Despite being a very sensitive and early marker of kidney injury, NGAL's specificity is questionable, as it originates from multiple tissues as well as from neutrophils and therefore may increase during inflammation and other disease processes accompanied by recruitment of neutrophil.
Urinary cystatin B, urinary clusterin and heat shock proteins, are some of the more promising biomarkers currently under investigation and show encouraging results (Bruchim et al., 2017; Chen et al., 2019; Hezzell et al., 2020; Kavkovsky et al., 2020; Yerramilli et al., 2016).
One of the main concerns of biomarker research is the specificity of the investigated biomarkers to the kidney. This concern is increasing when there is concurrent damage to other body organs, which is very common in the AKI setting. The currently used biomarkers are present in multiple body organs and thus might originate from these organs when injured, decreasing their specificity to the kidney.
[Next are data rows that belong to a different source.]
-- ==== Sys2Proof/Laws/State.lean ====
section
/-!
SUPPORT. One lemma for each field under each named update of the state, true by definition: no later proof unfolds a record
update.
-/

namespace Sys2Proof.Machine

/-! ### `setSession` -/

@[simp] theorem setSession_pending (s : State) (k : Nat) (v : Session) : (setSession s k v).pending = s.pending := rfl
@[simp] theorem setSession_rtc (s : State) (k : Nat) (v : Session) : (setSession s k v).rtc = s.rtc := rfl
@[simp] theorem setSession_gptp (s : State) (k : Nat) (v : Session) : (setSession s k v).gptp = s.gptp := rfl
@[simp] theorem setSession_regs (s : State) (k : Nat) (v : Session) : (setSession s k v).regs = s.regs := rfl
@[simp] theorem setSession_heldRegs (s : State) (k : Nat) (v : Session) : (setSession s k v).heldRegs = s.heldRegs := rfl
@[simp] theorem setSession_paths (s : State) (k : Nat) (v : Session) : (setSession s k v).paths = s.paths := rfl
@[simp] theorem setSession_openQueue (s : State) (k : Nat) (v : Session) : (setSession s k v).openQueue = s.openQueue := rfl
@[simp] theorem setSession_taken (s : State) (k : Nat) (v : Session) : (setSession s k v).taken = s.taken := rfl
@[simp] theorem setSession_nonces (s : State) (k : Nat) (v : Session) : (setSession s k v).nonces = s.nonces := rfl
@[simp] theorem setSession_auths (s : State) (k : Nat) (v : Session) : (setSession s k v).auths = s.auths := rfl
@[simp] theorem setSession_cbSeen (s : State) (k : Nat) (v : Session) : (setSession s k v).cbSeen = s.cbSeen := rfl
@[simp] theorem setSession_meters (s : State) (k : Nat) (v : Session) : (setSession s k v).meters = s.meters := rfl
@[simp] theorem setSession_eth (s : State) (k : Nat) (v : Session) : (setSession s k v).eth = s.eth := rfl
@[simp] theorem setSession_unsent (s : State) (k : Nat) (v : Session) : (setSession s k v).unsent = s.unsent := rfl
@[simp] theorem setSession_models (s : State) (k : Nat) (v : Session) : (setSession s k v).models = s.models := rfl
@[simp] theorem setSession_modelGens (s : State) (k : Nat) (v : Session) : (setSession s k v).modelGens = s.modelGens := rfl
@[simp] theorem setSession_ctxs (s : State) (k : Nat) (v : Session) : (setSession s k v).ctxs = s.ctxs := rfl
@[simp] theorem setSession_ctxGens (s : State) (k : Nat) (v : Session) : (setSession s k v).ctxGens = s.ctxGens := rfl
@[simp] theorem setSession_hbm (s : State) (k : Nat) (v : Session) : (setSession s k v).hbm = s.hbm := rfl
@[simp] theorem setSession_marks (s : State) (k : Nat) (v : Session) : (setSession s k v).marks = s.marks := rfl
@[simp] theorem setSession_spadMarks (s : State) (k : Nat) (v : Session) : (setSession s k v).spadMarks = s.spadMarks := rfl
@[simp] theorem setSession_otherMarks (s : State) (k : Nat) (v : Session) : (setSession s k v).otherMarks = s.otherMarks := rfl
@[simp] theorem setSession_writeBacks (s : State) (k : Nat) (v : Session) : (setSession s k v).writeBacks = s.writeBacks := rfl
@[simp] theorem setSession_walkers (s : State) (k : Nat) (v : Session) : (setSession s k v).walkers = s.walkers := rfl
@[simp] theorem setSession_moves (s : State) (k : Nat) (v : Session) : (setSession s k v).moves = s.moves := rfl
@[simp] theorem setSession_fills (s : State) (k : Nat) (v : Session) : (setSession s k v).fills = s.fills := rfl
@[simp] theorem setSession_loads (s : State) (k : Nat) (v : Session) : (setSession s k v).loads = s.loads := rfl
@[simp] theorem setSession_saves (s : State) (k : Nat) (v : Session) : (setSession s k v).saves = s.saves := rfl
@[simp] theorem setSession_destroys (s : State) (k : Nat) (v : Session) : (setSession s k v).destroys = s.destroys := rfl
@[simp] theorem setSession_progs (s : State) (k : Nat) (v : Session) : (setSession s k v).progs = s.progs := rfl
@[simp] theorem setSession_drains (s : State) (k : Nat) (v : Session) : (setSession s k v).drains = s.drains := rfl
@[simp] theorem setSession_map (s : State) (k : Nat) (v : Session) : (setSession s k v).map = s.map := rfl
@[simp] theorem setSession_cores (s : State) (k : Nat) (v : Session) : (setSession s k v).cores = s.cores := rfl
@[simp] theorem setSession_faults (s : State) (k : Nat) (v : Session) : (setSession s k v).faults = s.faults := rfl
@[simp] theorem setSession_trail (s : State) (k : Nat) (v : Session) : (setSession s k v).trail = s.trail := rfl
@[simp] theorem setSession_power (s : State) (k : Nat) (v : Session) : (setSession s k v).power = s.power := rfl
@[simp] theorem setSession_sec (s : State) (k : Nat) (v : Session) : (setSession s k v).sec = s.sec := rfl
@[simp] theorem setSession_ent (s : State) (k : Nat) (v : Session) : (setSession s k v).ent = s.ent := rfl
@[simp] theorem setSession_ports (s : State) (k : Nat) (v : Session) : (setSession s k v).ports = s.ports := rfl
@[simp] theorem setSession_join (s : State) (k : Nat) (v : Session) : (setSession s k v).join = s.join := rfl
@[simp] theorem setSession_side (s : State) (k : Nat) (v : Session) : (setSession s k v).side = s.side := rfl
@[simp] theorem setSession_tap (s : State) (k : Nat) (v : Session) : (setSession s k v).tap = s.tap := rfl
@[simp] theorem setSession_out (s : State) (k : Nat) (v : Session) : (setSession s k v).out = s.out := rfl
@[simp] theorem setSession_free (s : State) (k : Nat) (v : Session) : (setSession s k v).free = s.free := rfl
@[simp] theorem setSession_turn (s : State) (k : Nat) (v : Session) : (setSession s k v).turn = s.turn := rfl
@[simp] theorem setSession_spad (s : State) (k : Nat) (v : Session) : (setSession s k v).spad = s.spad := rfl
@[simp] theorem setSession_slots (s : State) (k : Nat) (v : Session) : (setSession s k v).slots = s.slots := rfl
@[simp] theorem setSession_sessions (s : State) (k : Nat) (v : Session) : (setSession s k v).sessions = put s.sessions k v := rfl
Measuring these biomarkers in the urine increases, at least to some extent, their specificity to the urinary system, as high molecular weight biomarkers are restricted from urinary space by the glomerular barrier. Yet, some of the investigated biomarkers are small enough to cross the glomerular barrier, and in some cases of AKI or CKD, glomerular integrity is hampered, allowing translocation of high molecular weight solute to the urinary space. Kidney specific assays (i.e., assays that detect only the kidney isoform) might overcome this limitation.
The development and availability of sensitive and specific kidney biomarkers in coming years will likely change some of the current approaches to diagnosis and therapy in veterinary nephrology. However, data regarding use of these agents in veterinary medicine is scarce at present and further research is warranted. Each of the biomarkers investigated so far has advantages and weaknesses and it is most likely that an array of biomarkers will be required to provide all the information required.